Context Encoder [1] is an architecture used for image inpainting, which has proved to have a high potential and was used as a foundation for many other advanced and more robust approaches to image inpainting. In this blog, I aim to present you with what image inpainting is, how it can be useful, and what are the crucial ideas that Context Encoder presented.

Image inpainting, what and how?

One of the problems that keep emerging ever since the discovery of a camera is that images can become damaged in various ways, and it’s often required to repair them. The task of image inpainting requires us to fill in a specified region in an image based on the rest of the picture. Historically this would be done by a professional artist, who may spend hours or even days restoring a single image or painting. Thankfully, due to recent advances in computer science, there are other methods that can aid us when restoring image data. Besides, we can use inpainting techniques to fix various image anomalies.

These types of data anomalies include but are not limited to blurred areas, watermarks, unwanted objects or even widespread noise. To perform successful image inpainting, we need to provide a seamless and plausible replacement for a specific region of pixels in the image.

If you have ever used a tool like Adobe Photoshop to retouch photos, you might just get the right idea.
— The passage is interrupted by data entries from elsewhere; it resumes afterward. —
/-- A 45-degree set-up is drawn pixel by pixel, and nothing is left to flush. -/
theorem lineGeneral_diagonal {g : LineSetup} (hg : SetupOk g) (hd : g.dy = g.dx) :
    lineGeneral g = (List.range (g.dx + 1).toNat).map
      (fun k : Nat => dotCall g (g.x0 + (k : Int)) (g.y0 + g.ystep * k)) := by
  have hdx := hg.dxPos
  have hfar := hg.far
  have hloop := lineLoop_diagonal hd (g.dx + 1).toNat (v := lineStart g) (by simp only [lineStart]; omega)
  rw [lineGeneral, show g.x0 = (lineStart g).xb from rfl, hloop, lineFlush_none, List.append_nil]
  · rfl
  · simp only [lineStart]
    omega

/-! ## The points of a line (R124, R125, R128 (c)) -/

section
variable {x0 y0 x1 y1 : Int}

/-- A line that is not steep and has its left end first. -/
theorem linePoints_flat (hs : ¬(y1 - y0).natAbs > (x1 - x0).natAbs) (h : x0 ≤ x1) :
    linePoints x0 y0 x1 y1 = risingPoints x0 y0 x1 y1 := by rw [linePoints, if_neg hs, if_pos h]

/-- A steep line that has its upper end first. -/
theorem linePoints_steep (hs : (y1 - y0).natAbs > (x1 - x0).natAbs) (h : y0 ≤ y1) :
    linePoints x0 y0 x1 y1 = (risingPoints y0 x0 y1 x1).map Prod.swap := by rw [linePoints, if_pos hs, if_pos h]

/-- A line has the same points in the same order from either endpoint (R128 (d)). -/
theorem linePoints_symm (x0 y0 x1 y1 : Int) : linePoints x0 y0 x1 y1 = linePoints x1 y1 x0 y0 := by
  have hx : (x0 - x1).natAbs = (x1 - x0).natAbs := by omega
  have hy : (y0 - y1).natAbs = (y1 - y0).natAbs := by omega
  unfold linePoints
  rw [hx, hy]
  split
  · rcases Int.lt_or_gt_of_ne (show y0 ≠ y1 by omega) with h | h
    · rw [if_pos (by omega), if_neg (by omega)]
    · rw [if_neg (by omega), if_pos (by omega)]
  · rcases Int.lt_trichotomy x0 x1 with h | h | h
    · rw [if_pos (by omega), if_neg (by omega)]
    · obtain rfl : y0 = y1 := by omega
      rw [h]
    · rw [if_neg (by omega), if_pos (by omega)]

/-- From one of its two endpoints a line runs forward. -/
theorem runsForward_of_not (h : ¬RunsForward x0 y0 x1 y1) : RunsForward x1 y1 x0 y0 := by
  unfold RunsForward at *
  split at h <;> split <;> omega

/-- A line that runs forward starts at its first endpoint and ends at its second. -/
theorem linePoints_ends (h : RunsForward x0 y0 x1 y1) :
    (linePoints x0 y0 x1 y1).head? = some (x0, y0) ∧ (linePoints x0 y0 x1 y1).getLast? = some (x1, y1) := by
  unfold RunsForward at h
  split at h
  · rename_i hs
    obtain ⟨hhead, hlast⟩ := risingPoints_ends h (by omega : (x1 - x0).natAbs ≤ y1 - y0)
    simp [linePoints_steep hs h, hhead, hlast]
  · rename_i hs
    rw [linePoints_flat hs h]
    exact risingPoints_ends h (by omega)

theorem linePoints_horizontal (h : x0 ≤ x1) (y : Int) :
    linePoints x0 y x1 y = (List.range (x1 - x0 + 1).toNat).map (fun k : Nat => (x0 + (k : Int), y)) := by
  simp [linePoints_flat, h, risingPoints]

theorem linePoints_vertical (h : y0 < y1) (x : Int) :
    linePoints x y0 x y1 = (List.range (y1 - y0 + 1).toNat).map (fun k : Nat => (x, y0 + (k : Int))) := by
  rw [linePoints_steep (by omega) (by omega)]
  simp [risingPoints]

end

/-- The calls S3 to S6 make cover the line's points, in order (R123 to R126). -/
theorem lineClamped_covers (x0 y0 x1 y1 : Int) :
    (lineClamped x0 y0 x1 y1).flatMap callPoints = linePoints x0 y0 x1 y1 := by
  by_cases hy : y0 = y1
  · subst hy
    rw [lineClamped_horizontal, List.flatMap_singleton, callPoints, absVal_eq]
    rcases Int.le_total x0 x1 with h | h
    · rw [linePoints_horizontal h, min_eq_left h, max_eq_left (by omega)]
    · rw [linePoints_symm, linePoints_horizontal h, min_eq_right h, max_eq_right (by omega), Int.neg_sub]
  by_cases hx : x0 = x1
  · subst hx
    rw [lineClamped_vertical hy, List.flatMap_singleton, callPoints, absVal_eq]
    rcases Int.lt_or_gt_of_ne hy with h | h
    · rw [linePoints_vertical h, min_eq_left (by omega), max_eq_left (by omega)]
    · rw [linePoints_symm, linePoints_vertical h, min_eq_right (by omega), max_eq_right (by omega), Int.neg_sub]
  · rw [lineClamped_general hx hy, lineGeneral_covers (lineSetup_ok (.inl hx)), lineSetup_points]

/-- The calls of a line that is not rejected cover the points between its clamped endpoints, in order (R128 (c)). -/
theorem lineCalls_covers {W H x0 y0 x1 y1 : Int} (h : ¬LineRejected W H x0 y0 x1 y1) :
    (lineCalls W H x0 y0 x1 y1).flatMap callPoints = linePoints (max x0 0) (max y0 0) (max x1 0) (max y1 0) := by
  rw [lineCalls_clamped h, lineClamped_covers]

/-! ## The points and the segment (R128 (c)) -/

/-- The point lies in the rectangle of the two endpoints and, along the minor axis, within half a pixel of the segment
between them. -/
def NearSegment (a b a' b' : Int) (p : Int × Int) : Prop :=
  min a a' ≤ p.1 ∧ p.1 ≤ max a a' ∧ min b b' ≤ p.2 ∧ p.2 ≤ max b b' ∧
    2 * ((p.2 - b) * (a' - a) - (p.1 - a) * (b' - b)).natAbs ≤ max (a' - a).natAbs (b' - b).natAbs

section
variable {a b a' b' : Int} {p : Int × Int}

/-- A segment is the same from either endpoint. -/
theorem nearSegment_symm (h : NearSegment a b a' b' p) : NearSegment a' b' a b p := by
  obtain ⟨hx0, hx1, hy0, hy1, hdist⟩ := h
  have hcross : (p.2 - b') * (a - a') - (p.1 - a') * (b - b') = -((p.2 - b) * (a' - a) - (p.1 - a) * (b' - b)) := by ring
  refine ⟨by omega, by omega, by omega, by omega, ?_⟩
  rw [hcross, Int.natAbs_neg]
  omega

/-- Exchanging the axes keeps a point as near as it was. -/
theorem nearSegment_swap (h : NearSegment a b a' b' p) : NearSegment b a b' a' p.swap := by
  obtain ⟨hx0, hx1, hy0, hy1, hdist⟩ := h
  have hcross : (p.1 - a) * (b' - b) - (p.2 - b) * (a' - a) = -((p.2 - b) * (a' - a) - (p.1 - a) * (b' - b)) := by ring
  refine ⟨hy0, hy1, hx0, hx1, ?_⟩
  rw [Prod.fst_swap, Prod.snd_swap, hcross, Int.natAbs_neg]
  omega

end

/-- The row stays between the two ends of the line. -/
theorem rowsAdvanced_range {dx dy : Int} (hdx : 0 < dx) (h0 : 0 ≤ dy) (h1 : dy ≤ dx) {k : Nat} (hk : (k : Int) ≤ dx) :
    0 ≤ rowsAdvanced dx dy k ∧ rowsAdvanced dx dy k ≤ dy := by
  have hfirst := rowsAdvanced_mono hdx h0 h1 (Nat.zero_le k)
  have hlast := rowsAdvanced_mono hdx h0 h1 (show k ≤ dx.toNat by omega)
  rw [rowsAdvanced_zero hdx] at hfirst
  rw [rowsAdvanced_end hdx] at hlast
  exact ⟨hfirst, hlast⟩

/-- The accumulator's bounds keep the row within half a pixel of the exact height `k * dy / dx` (R124, R125). -/
theorem rowsAdvanced_near {dx : Int} (hdx : 0 < dx) (dy : Int) (k : Nat) :
    2 * (rowsAdvanced dx dy k * dx - k * dy).natAbs ≤ dx := by
  obtain ⟨hlo, hhi⟩ := rowsAdvanced_bounds hdx dy k
  generalize rowsAdvanced dx dy k * dx = moved, k * dy = due at *
  omega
Removing imperfections from a person’s face is the same thing as inpainting the area where the imperfections are!

Retouching in Adobe Photoshop

Unfortunately, most of the standard methods used to perform computer-aided inpainting (such as Adobe Photoshop) rely on local features such as colours and textures, but they fail to consider the global semantics of the image. Results of these methods work well for cases where image corruption is minor or straightforward to fill in, but not that well for cases with more significant damage, failing to produce reasonable or plausible outcomes [1]. When presented with a solution that respects semantics of the image, we can e.g. generate an entire face of a person based on an outline of the head. This is not easily done through standard algorithms, that are used daily by graphics designers in tools such as Adobe Photoshop. As a consequence, we can see there might be a desire for a solution that can do such a feat.
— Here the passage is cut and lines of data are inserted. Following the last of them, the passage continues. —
-- ==== Sys2Proof/Config.lean ====
section
/-! DEFINITION. What an implementation fixes and what the spec leaves open: the free values (DESIGN CHOICE, log 8). -/

namespace Sys2Proof

/-- The byte that an undefined byte takes: spec/06 R174, spec/14 R400 and R407 leave such bytes undefined (DESIGN CHOICE, log 8). Nothing constrains it. -/
opaque Config.freeByte : Nat → Byte

/-- The result that the spec does not state, as a word (DESIGN CHOICE, log 8). -/
opaque Config.freeWord : Nat → Word

/-- The valid entries of the region table of a member of the job, as index and words: a host of a spread rebuild works by those of the failed member, and the spec does not say how they reach it (spec/07 R206; DESIGN CHOICE, log 74). -/
opaque Config.memberEntries : Nat → List (Nat × List Word)

/-- The bytes that a live replica of a REPLICATED region holds at an epoch, by its rank, the epoch, the region's index and the byte's place; how they travel the spec does not say (spec/02 Table 2.4; DESIGN CHOICE, log 48). -/
opaque Config.replicaByte : Nat → Nat → Nat → Nat → Byte

/-- The element count that the root of a broadcast names, by its rank, the partition, the axes and the sequence number: every member has it, and the spec does not say how it reaches the others (spec/10 R302, spec/06 Table 6.2; DESIGN CHOICE, log 157). -/
opaque Config.rootElems : Nat → Nat → Nat → Nat → Nat

/-- What an h operand of a MAP microprogram reads, by its number: class 3 has no hyper-operand block, and the spec states no value (spec/05 R138; DESIGN CHOICE, log 186). -/
opaque Config.mapHyper : Nat → Half

/-- A byte of a code, or of a scale, that the spec does not state for an MX block written in part, by format, the operands (the old block and its elements) and the element: a function of the operands, since no result depends on anything else (spec/05 R115, spec/12 R346; DESIGN CHOICE, log 54). -/
opaque Config.mxByte : Nat → List Nat → Nat → Byte

namespace Config

/-- T0 is the lower 160 MiB of the state SRAM (spec/15 R411). -/
def t0Bytes : Nat := 160 * 1048576

/-- Lines of the state SRAM: 256 MiB of 64 bytes (R411). -/
def sramLines : Nat := 4194304

/-- Sizes in MiB of the block's own areas, which lie above T0, in the order of Table 15.1: train store, ahead area, collective area, peer generation table, gateway store, record buffer, page records, rebuild progress bitmap, and pair table with step record and engine staging (R412; that they lie in this order is DESIGN CHOICE, log 180). -/
def areaMib : List Nat := [8, 4, 16, 1, 1, 1, 32, 16, 17]

/-- First byte and length of block area k. -/
def area (k : Nat) : Nat × Nat := (t0Bytes + (areaMib.take k).sum * 1048576, areaMib.getD k 0 * 1048576)

/-- Train store (Table 15.1). -/
def trainStoreBytes : Nat := 8 * 1048576

/-- Ahead area (Table 15.1). -/
def aheadBytes : Nat := 4 * 1048576

/-- Record buffer (Table 15.1, spec/12 R358). -/
def recordBuffer : Nat := 1048576

/-- Gateway store (Table 15.1). -/
def gatewayBytes : Nat := 1048576

/-- Entries of the region table (R25). -/
def regions : Nat := 16384

/-- Entries of the exception table (R218). -/
def xlatEntries : Nat := 4096

/-- Pairs whose memory-operation records are kept (R240). -/
def opPairs : Nat := 4096

/-- Pages the pool may hold (R338). -/
def maxPages : Nat := 8388608

/-- Open collectives of one partition (R162). -/
def maxColl : Nat := 8

/-- Keys of the merge table (R182). -/
def mergeKeys : Nat := 512

/-- Entries of the step record (R136). -/
def stepRecords : Nat := 16

/-- Unanswered operations of one pair (R240). -/
def maxUnanswered : Nat := 256

/-- Transfers of prefetch schedules in flight (R322). -/
def maxTransfers : Nat := 64

/-- Lines of the SRAM write-back queue (R416). -/
def writeBackLines : Nat := 16

end Config
end Sys2Proof
end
Comparison of a neural network approach and mainstream approach. Source: [1]

GAN

A significant number of state-of-the-art methods use generative deep neural networks and their results look very promising. One of the ways to generate globally well-organized and coherent images is to introduce a second neural network, an adversary that tries to decide whether the generated results look artificial or genuine. The original generating network can learn to produce results that are much less likely to be discarded as artificial using information from this adversary network. These two networks are called a generator and a discriminator. This architecture, called Generative Adversarial Nets (GAN), was proposed in 2014 in [3].

GAN architecture. Source: https://www.slideshare.net/xavigiro/deep-learning-for-computer-vision-generative-models-and-adversarial-training-upc-2016

Denoising Autoencoder

In addition to GAN, to make the architecture of Context Encoder and its basic ideas simpler to understand, in the few following paragraphs, we will quickly present the concept of an autoencoder and put an emphasis on a model called Denoising Autoencoder. This hopefully makes the transition to understanding the core ideas behind Context Encoder simpler.

An autoencoder is a type of neural network that attempts to replicate its input x on its output. It consists of two components, an encoder E and a decoder D. Encoder’s output is a vector z = E(x) with a lower dimension, also called a latent space vector. There are some uses for a higher dimensional latent space, but we shall neglect the case for our purposes. We do not want the network to learn an identity function D(E(x)) = x, but rather make it produce an approximate copy, which still holds the same properties as original input [2]. As a consequence, the network is encouraged to learn the most important and potentially useful feature representations in the latent space.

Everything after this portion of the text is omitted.